By Secunder Kermani
BBC News
Underneath a busy bridge in Kabul, among piles of discarded rubbish and a stream of filthy water, lives a drug-ravaged community of homeless men.
“It’s no place for a human being,” said Khudadad, who is 48. “It’s not even fit for a dog.”
Khudadad has been addicted to both heroin and methamphetamine – known as crystal meth – for the past five years. Heroin has long been a problem in Kabul but now many are turning to meth, a cheaper but equally dangerous drug.
“When I first started, meth wasn’t very common,” Khudadad said. “But over the past few years more and more people have begun taking it.”

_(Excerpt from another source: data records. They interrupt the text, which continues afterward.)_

-- ==== Sys2Proof/Certificates/Slice0/Obligations.lean ====
section
/-! DEFINITION. The statements about the model. Each docstring names the rule of spec/ it formalises, or, where it
rests on an inference the spec marks as derived or on a choice of the model, that sentence or the log entry. -/

open Sys2Proof Sys2Proof.Machine

/-! ### Encoding -/

/-- 30_encoding.md sections 1 and 2. The word of a well-formed command decodes to that command, for every message
byte; and a word that decodes to a command is that command's word, so no bit of it is dropped. -/
def Obligations.DecodeEncodeAgree : Prop :=
  (∀ i : Instr, i.wf = true → decode (encode i) = .legal i) ∧
  (∀ (c : CommandWord) (i : Instr), decode c = .legal i → encode i = c)

/-- R72, R73, R75: the illegal words are those with `OP` in 0x4..0xF, with `RSV != 0`, or NOP, INIT and FINAL words
with `IMM8 != 0`, the fields read off the word's value; an accepted one raises ILLEGAL_CMD and is recorded. Every other
word is well formed, and stands for one command, ABSORB with the byte of `IMM8` as it stands. -/
def Obligations.IllegalWordsClassified : Prop :=
  ∀ c : CommandWord,
    ((∃ why, decode c = .illegal why) ↔
      4 ≤ c.toNat / 4096 ∨ c.toNat / 256 % 16 ≠ 0 ∨
        ((c.toNat / 4096 = 0 ∨ c.toNat / 4096 = 1 ∨ c.toNat / 4096 = 3) ∧ c.toNat % 256 ≠ 0)) ∧
    (∀ (s : State) (why : Illegal), s.ready = true → decode c = .illegal why →
      hostStep exec c s = .next { s with faultCode := .illegalCmd, faultCmd := c }) ∧
    ((∃ i, decode c = .legal i) ↔ CommandWord.wf c = true) ∧
    (∀ i : Instr, decode c = .legal i ↔
      (c = 0x0000#16 ∧ i = .nop) ∨ (c = 0x1000#16 ∧ i = .init) ∨ (c = 0x3000#16 ∧ i = .final) ∨
        ∃ b : Byte, c = 0x2000#16 + b.setWidth 16 ∧ i = .absorb b)

/-- Words written out from the table of R71: each decodes to the command it stands for, or to none. -/
def Obligations.WordsOfTheTableDecode : Prop :=
  decode 0b0000000000000000#16 = .legal .nop ∧ decode 0b0001000000000000#16 = .legal .init ∧
  decode 0b0010000001100001#16 = .legal (.absorb 0x61#8) ∧ decode 0b0010000011111111#16 = .legal (.absorb 0xFF#8) ∧
  decode 0b0011000000000000#16 = .legal .final ∧ decode 0b0010000100000000#16 = .illegal .reservedBits ∧
  decode 0b0100000000000000#16 = .illegal .reservedOperation ∧
  decode 0b0001000000000001#16 = .illegal .nonzeroImmediate

/-! ### The host's step -/

/-- 44_stream.md sections 1 and 2 on the model's port (log 1): when the host offers a word that decodes to a command
and `READY = 1`, the step is that command's meaning, at the state with the word taken off the port; a word that decodes to none raises its fault
there. The word that `withFetchWord` places is accepted at the very next step, whatever else the host had to present. -/
def Obligations.StepRunsTheDecodedCommand : Prop :=
  (∀ (s : State) (c : CommandWord) (rest : List CommandWord) (i : Instr),
    s.ready = true → s.commands = c :: rest → decode c = .legal i →
    (s.moves = [] → step s = exec i { s with commands := rest }) ∧
    (∀ ms, s.moves = .offer :: ms → step s = exec i { s with commands := rest, moves := ms })) ∧
  (∀ (s : State) (c : CommandWord) (rest : List CommandWord) (why : Illegal),
    s.ready = true → s.commands = c :: rest → s.moves = [] → decode c = .illegal why →
    step s = .next { s with commands := rest, faultCode := .illegalCmd, faultCmd := c }) ∧
  (∀ (s : State) (w : Nat) (i : Instr), s.ready = true → decode (BitVec.ofNat 16 w) = .legal i →
    step (s.withFetchWord 16 w) = exec i s)

/-- R203: a word that decodes to ILLEGAL, accepted in any mode that accepts one, raises ILLEGAL_CMD and records the
word; in `ABSORB` the status is then 0x14. -/
def Obligations.IllegalWordFaults : Prop :=
  ∀ (s : State) (c : CommandWord) (why : Illegal), s.ready = true → decode c = .illegal why →
    hostStep exec c s = .next { s with faultCode := .illegalCmd, faultCmd := c } ∧
    (s.mode = .absorb → State.status { s with faultCode := .illegalCmd, faultCmd := c } = 0x14#8)

/-- R201, R202, R206: an accepted word raises the first fault that applies, in the order ILLEGAL_CMD, BAD_STATE,
LEN_OVERFLOW, shown with its code in `STATUS.FAULT`; and a fault changes `FaultCode` and `FaultCmd` and nothing else. -/
def Obligations.FaultsInOrderAndPrecise : Prop :=
  ∀ (s : State) (c : CommandWord), s.ready = true →
    ∃ t, hostStep exec c s = .next t ∧ t.faultCode = expectedFault c s ∧
      (t.faultCode ≠ .none → t = { s with faultCode := t.faultCode, faultCmd := c }) ∧
      t.status.extractLsb' 4 2 =
        (match expectedFault c s with | .none => 0#2 | .illegalCmd => 1#2 | .badState => 2#2 | .lenOverflow => 3#2)

/-- R204: in `IDLE` and `DONE`, ABSORB and FINAL raise BAD_STATE and record their word; NOP and INIT are accepted without
a fault in every mode that accepts a command, and ABSORB and FINAL raise no BAD_STATE in `ABSORB`. `BUSY` accepts nothing.
FINAL in `IDLE` leaves the status 0x20. -/
def Obligations.BadStateOutsideAComputation : Prop :=
  (∀ (s : State) (b : Byte), s.faultCode = .none → s.mode = .idle ∨ s.mode = .done →
    exec (.absorb b) s = .next { s with faultCode := .badState, faultCmd := 0x2000#16 + b.setWidth 16 } ∧
    exec .final s = .next { s with faultCode := .badState, faultCmd := 0x3000#16 }) ∧
  (∀ (s : State) (i : Instr), s.ready = true → (i = .nop ∨ i = .init ∨ s.mode = .absorb) →
    ∃ t, exec i s = .next t ∧ t.faultCode ≠ .badState ∧ (i = .nop ∨ i = .init → t.faultCode = .none)) ∧
  (∀ (s : State) (i : Instr), s.mode = .busy → exec i s = .next s) ∧
  (∀ s : State, s.faultCode = .none → s.mode = .idle →
    State.status { s with faultCode := .badState, faultCmd := 0x3000#16 } = 0x20#8)

/-- 44_stream.md section 1 on the model's port (log 1): while `READY = 0` a command has no effect, and a presented word is
not accepted: it stays presented, and the step is what the block does by itself. -/
def Obligations.HeldWhileNotReady : Prop :=
  ∀ s : State, s.ready = false →
    (∀ i : Instr, exec i s = .next s) ∧
    (s.moves = [] → step s = internalStep s) ∧
    (s.moves = [] → ∀ t, step s = .next t → t.commands = s.commands)

/-- R207: a faulted block has `READY = 0` and `DVALID = 0`, accepts no command, takes no engine step, and is never final;
reset clears the fault. -/
def Obligations.FaultedBlockIsQuiescent : Prop :=
  ∀ s : State, s.faultCode ≠ .none →
    s.ready = false ∧ s.dvalid = false ∧ (∀ i : Instr, exec i s = .next s) ∧ s.engineEnabled = false ∧
    internalStep s = .next s ∧ ¬ s.final ∧ (resetStep s).faultCode = .none

/-- 60_exceptions.md section 1 ("The fault is sticky: no command clears it; only reset does"), with the host's moves as data
(log 1): as long as the host asserts no reset nothing of a faulted block changes, however many steps pass; only the
host's own moves are used up. -/
def Obligations.FaultStaysUntilReset : Prop :=
  ∀ (s : State) (n : Nat), s.faultCode ≠ .none → noReset s →
    stepN n s = .next (afterHostMoves n s) ∧
    { afterHostMoves n s with commands := s.commands, moves := s.moves } = s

A new report released on Tuesday warns that Afghanistan is becoming a significant global producer of methamphetamine. The country’s opium poppy fields are already the source of the majority of the world’s heroin, and now this report, by the European Monitoring Centre for Drugs and Drug Addiction (EMCDDA), warns that crystal meth could eventually become just as big an industry.
The boom is the result of a discovery by drug traffickers that a plant commonly found growing wild in parts of Afghanistan, ephedra, can be used to create the key component of meth: ephedrine.

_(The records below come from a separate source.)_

-- ==== Sys2Proof/Laws/Run.lean ====
section
/-! SUPPORT. Runs of several steps, and the host's moves seen apart from the block. -/

namespace Sys2Proof.Machine

@[simp] theorem stepN_zero (s : State) : stepN 0 s = .next s := rfl

theorem stepN_succ {s s' : State} (h : step s = .next s') (n : Nat) : stepN (n + 1) s = stepN n s' := by
  simp [stepN, h]

/-- A run is a run of its first part and then of the rest. -/
theorem stepN_add (m n : Nat) {s t : State} (h : stepN m s = .next t) : stepN (m + n) s = stepN n t := by
  induction m generalizing s with
  | zero => simp at h; subst h; simp
  | succ m ih =>
    rw [show m + 1 + n = (m + n) + 1 by omega]
    cases e : step s with
    | next s' => rw [stepN_succ e] at h ⊢; exact ih h
    | fault r => simp [stepN, e] at h
    | refused r => simp [stepN, e] at h

/-- A host move changes the host's data only. -/
theorem takeHostMove_eq (s : State) :
    takeHostMove s = { s with commands := (takeHostMove s).commands, moves := s.moves.tail } := by
  unfold takeHostMove
  cases h : s.moves with
  | nil => cases s; simp_all
  | cons mv ms => cases mv <;> rfl

@[simp] theorem takeHostMove_moves (s : State) : (takeHostMove s).moves = s.moves.tail := by rw [takeHostMove_eq]
@[simp] theorem takeHostMove_mode (s : State) : (takeHostMove s).mode = s.mode := by rw [takeHostMove_eq]
@[simp] theorem takeHostMove_faultCode (s : State) : (takeHostMove s).faultCode = s.faultCode := by
  rw [takeHostMove_eq]
@[simp] theorem takeHostMove_phase (s : State) : (takeHostMove s).phase = s.phase := by rw [takeHostMove_eq]
@[simp] theorem takeHostMove_after (s : State) : (takeHostMove s).after = s.after := by rw [takeHostMove_eq]
@[simp] theorem takeHostMove_t (s : State) : (takeHostMove s).t = s.t := by rw [takeHostMove_eq]
@[simp] theorem takeHostMove_h (s : State) : (takeHostMove s).h = s.h := by rw [takeHostMove_eq]
@[simp] theorem takeHostMove_v (s : State) : (takeHostMove s).v = s.v := by rw [takeHostMove_eq]
@[simp] theorem takeHostMove_w (s : State) : (takeHostMove s).w = s.w := by rw [takeHostMove_eq]
@[simp] theorem takeHostMove_blk (s : State) : (takeHostMove s).blk = s.blk := by rw [takeHostMove_eq]
@[simp] theorem takeHostMove_buf (s : State) : (takeHostMove s).buf = s.buf := by rw [takeHostMove_eq]

/-- While `READY = 0` and the host asserts no reset, a step is what the block does by itself after the host's move. -/
theorem step_of_not_ready {s : State} (hr : s.ready = false) (hn : .assertReset ∉ s.moves.take 1) :
    step s = internalStep (takeHostMove s) := by
  unfold step portStep takeHostMove
  cases hmv : s.moves with
  | nil => simp [offerStep]; cases s.commands <;> simp [hr]
  | cons mv ms =>
    cases mv
    · simp [offerStep]; cases s.commands <;> simp [hr]
    · rfl
    · rfl
    · simp [hmv] at hn

theorem afterHostMoves_succ (n : Nat) (s : State) :
    afterHostMoves (n + 1) s = afterHostMoves n (takeHostMove s) := rfl

theorem afterHostMoves_add (m n : Nat) (s : State) :
    afterHostMoves (m + n) s = afterHostMoves n (afterHostMoves m s) := by
  induction m generalizing s with
  | zero => simp [afterHostMoves]
  | succ m ih => rw [show m + 1 + n = (m + n) + 1 by omega, afterHostMoves_succ, afterHostMoves_succ, ih]

theorem afterHostMoves_moves (n : Nat) (s : State) : (afterHostMoves n s).moves = s.moves.drop n := by
  induction n generalizing s with
  | zero => simp [afterHostMoves]
  | succ n ih => rw [afterHostMoves_succ, ih]; simp

theorem afterHostMoves_of_no_moves (n : Nat) {s : State} (h : s.moves = []) : afterHostMoves n s = s := by
  induction n with
  | zero => rfl
  | succ n ih =>
    have : takeHostMove s = s := by simp [takeHostMove, h]
    rw [afterHostMoves_succ, this, ih]

/-- The host's data after its moves depends on the host's data alone. -/
theorem afterHostMoves_host (n : Nat) {s u : State} (hc : s.commands = u.commands) (hm : s.moves = u.moves) :
    (afterHostMoves n s).commands = (afterHostMoves n u).commands ∧
    (afterHostMoves n s).moves = (afterHostMoves n u).moves := by
  induction n generalizing s u with
  | zero => exact ⟨hc, hm⟩
  | succ n ih =>
    rw [afterHostMoves_succ, afterHostMoves_succ]
    apply ih
    · unfold takeHostMove; rw [← hm]
      cases s.moves with
      | nil => exact hc
      | cons mv ms => cases mv <;> simp [hc]
    · simp [hm]

end Sys2Proof.Machine
end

“The realisation that you could produce methamphetamine from a wild crop in the mountains has been a fundamental gamechanger,” said Dr David Mansfield, an expert on Afghanistan’s drug industry and lead author of the report.

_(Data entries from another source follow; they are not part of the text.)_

/-- Settles O22: the run is EXPAND and then the rounds, one at a time, and every other register is the one of `s`. -/
theorem engineRunsRoundsInOrder : Obligations.EngineRunsRoundsInOrder := by
  intro s n m f p hn hm
  exact ⟨_, stepN_rounds m f p hn hm, rfl, rfl, rfl, rfl, status_of_busy m f, rfl, rfl, rfl, rfl, rfl, rfl,
    m, f, rfl, rfl, rfl⟩

/-! ### The whole block (R135, R136) -/

/-- `s` after the 66 engine steps of its block. -/
def afterBlock (s : State) : State := foldStep (afterRounds s 64)

theorem stepN_block {s : State} (m : s.mode = .busy) (f : s.faultCode = .none) (p : s.phase = .expand)
    (hm : .assertReset ∉ s.moves.take 66) :
    stepN 66 s = .next ((afterBlock s).withHostOf (afterHostMoves 66 s)) := by
  have rounds := stepN_rounds m f p le_rfl fun h => hm (List.take_subset_take_left s.moves (by omega) h)
  have fold : internalStep (afterRounds s 64) = .next (afterBlock s) :=
    internalStep_of_fold (engineEnabled_of_busy m f) rfl
  exact stepN_succ_of_internalStep rounds ((not_ready_iff _).mpr (.inl m)) fold hm

theorem afterBlock_of_toAbsorb {s : State} (a : s.after = .toAbsorb) : afterBlock s = { afterRounds s 64 with
    h := compress s.h s.blk, mode := .absorb, written := { (afterRounds s 64).written with h := true } } :=
  foldStep_of_toAbsorb a

theorem afterBlock_of_toPad2 {s : State} (a : s.after = .toPad2) : afterBlock s = { afterRounds s 64 with
    h := compress s.h s.blk, blk := s.buf, after := .toDone, phase := .expand
    written := { (afterRounds s 64).written with h := true, blk := true, after := true, phase := true } } :=
  foldStep_of_toPad2 a

theorem afterBlock_of_toDone {s : State} (a : s.after = .toDone) : afterBlock s = { afterRounds s 64 with
    h := compress s.h s.blk, mode := .done, written := { (afterRounds s 64).written with h := true } } :=
  foldStep_of_toDone a

/-- What the block leaves, whatever the dispatch: the compressed `H`, and the registers that hold the message. -/
theorem afterBlock_frame (s : State) : (afterBlock s).h = compress s.h s.blk ∧ (afterBlock s).buf = s.buf ∧
    (afterBlock s).cnt = s.cnt ∧ (afterBlock s).lenBits = s.lenBits ∧ (afterBlock s).faultCode = s.faultCode ∧
    (afterBlock s).faultCmd = s.faultCmd := by
  cases a : s.after with
  | toAbsorb => rw [afterBlock_of_toAbsorb a]; exact ⟨rfl, rfl, rfl, rfl, rfl, rfl⟩
  | toPad2 => rw [afterBlock_of_toPad2 a]; exact ⟨rfl, rfl, rfl, rfl, rfl, rfl⟩
  | toDone => rw [afterBlock_of_toDone a]; exact ⟨rfl, rfl, rfl, rfl, rfl, rfl⟩

/-- Settles O23: after EXPAND and 64 rounds the sums of FOLD are the compression, and its dispatch is by `After`. -/
theorem blockCompressesInSixtySixSteps : Obligations.BlockCompressesInSixtySixSteps := by
  intro s m f p hm
  obtain ⟨h, buf, cnt, lenBits, faultCode, faultCmd⟩ := afterBlock_frame s
  refine ⟨_, stepN_block m f p hm, h, fun a => ?absorb, fun a => ?pad2, fun a => ?done, buf, cnt, lenBits,
    faultCode.trans f, faultCmd, rfl, rfl⟩
  case absorb => rw [afterBlock_of_toAbsorb a]; exact ⟨rfl, rfl, a⟩
  case pad2 => rw [afterBlock_of_toPad2 a]; exact ⟨m, rfl, rfl, rfl⟩
  case done => rw [afterBlock_of_toDone a]; exact ⟨rfl, rfl, a⟩

end Sys2Proof.Machine
end

section
/-! SUPPORT. The layout of the padding (43_padding.md R150 to R154), the blocks of a byte sequence (R53) and the schedule's
16-word window (41_schedule.md R125); and from these the obligations O49 and O50. -/

namespace Sys2Proof.Machine

/-! ### The layout of the padding -/

/-- Where the length field begins: R152's threshold between one block and two. -/
def lengthStart (c : Nat) : Nat := if c ≤ 55 then 56 else 120

theorem lengthStart_eq {c : Nat} (h : c ≤ 63) : lengthStart c = c + 1 + zeroBytes c := by
  rw [lengthStart, zeroBytes_eq h]
  split <;> omega

/-- The padding is the tail with its mark and zeros, up to `lengthStart`, and then the length. -/
theorem pad_head_length {tail : List Byte} (h : tail.length ≤ 63) :
    (tail ++ [0x80#8] ++ List.replicate (zeroBytes tail.length) 0x00#8).length = lengthStart tail.length := by
  simp [lengthStart_eq h]
  omega

theorem pad_length {tail : List Byte} (h : tail.length ≤ 63) (L : BitVec 64) :
    (pad tail L).length = lengthStart tail.length + 8 := by
  rw [pad, List.length_append, pad_head_length h, be64bytes_length]

theorem pad_drop_lengthStart {tail : List Byte} (h : tail.length ≤ 63) (L : BitVec 64) :
    (pad tail L).drop (lengthStart tail.length) = be64bytes L :=
  List.drop_left' (pad_head_length h)

theorem pad_take_tail (tail : List Byte) (L : BitVec 64) : (pad tail L).take tail.length = tail := by
  simp [pad]

theorem pad_getElem?_mark (tail : List Byte) (L : BitVec 64) : (pad tail L)[tail.length]? = some 0x80#8 := by
  simp [pad]

/-- Between the mark and the length field there are zeros only. -/
theorem pad_getElem?_zero {tail : List Byte} (h : tail.length ≤ 63) (L : BitVec 64) {i : Nat} (lo : tail.length < i)
    (hi : i < lengthStart tail.length) : (pad tail L)[i]? = some 0x00#8 := by
  have inHead : i < (tail ++ [0x80#8] ++ List.replicate (zeroBytes tail.length) 0x00#8).length := by
    rwa [pad_head_length h]
  have inZeros : i - (tail.length + 1) < zeroBytes tail.length := by
    rw [lengthStart_eq h] at hi; omega
  have pastMark : (tail ++ [0x80#8]).length ≤ i := by simpa using lo
  rw [pad, List.getElem?_append_left inHead, List.getElem?_append_right pastMark]
  simpa [List.getElem?_replicate] using inZeros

Dr Mansfield said drug traffickers previously used to extract ephedrine from more expensive imported medicines, but were now able to use this far cheaper alternative and some “simple chemistry”.
The ephedra plant has been used to create crystal meth in other parts of the globe too, but not on the scale that has been discovered in Afghanistan. Using satellite images, as well as interviews with Afghan drug producers, Dr Mansfield and a team of researchers have mapped out more than 300 suspected ephedrine labs in just one district in western Afghanistan, Bakwa. The area has become the hub of the meth trade in the country, but Dr Mansfield has also begun identifying labs elsewhere.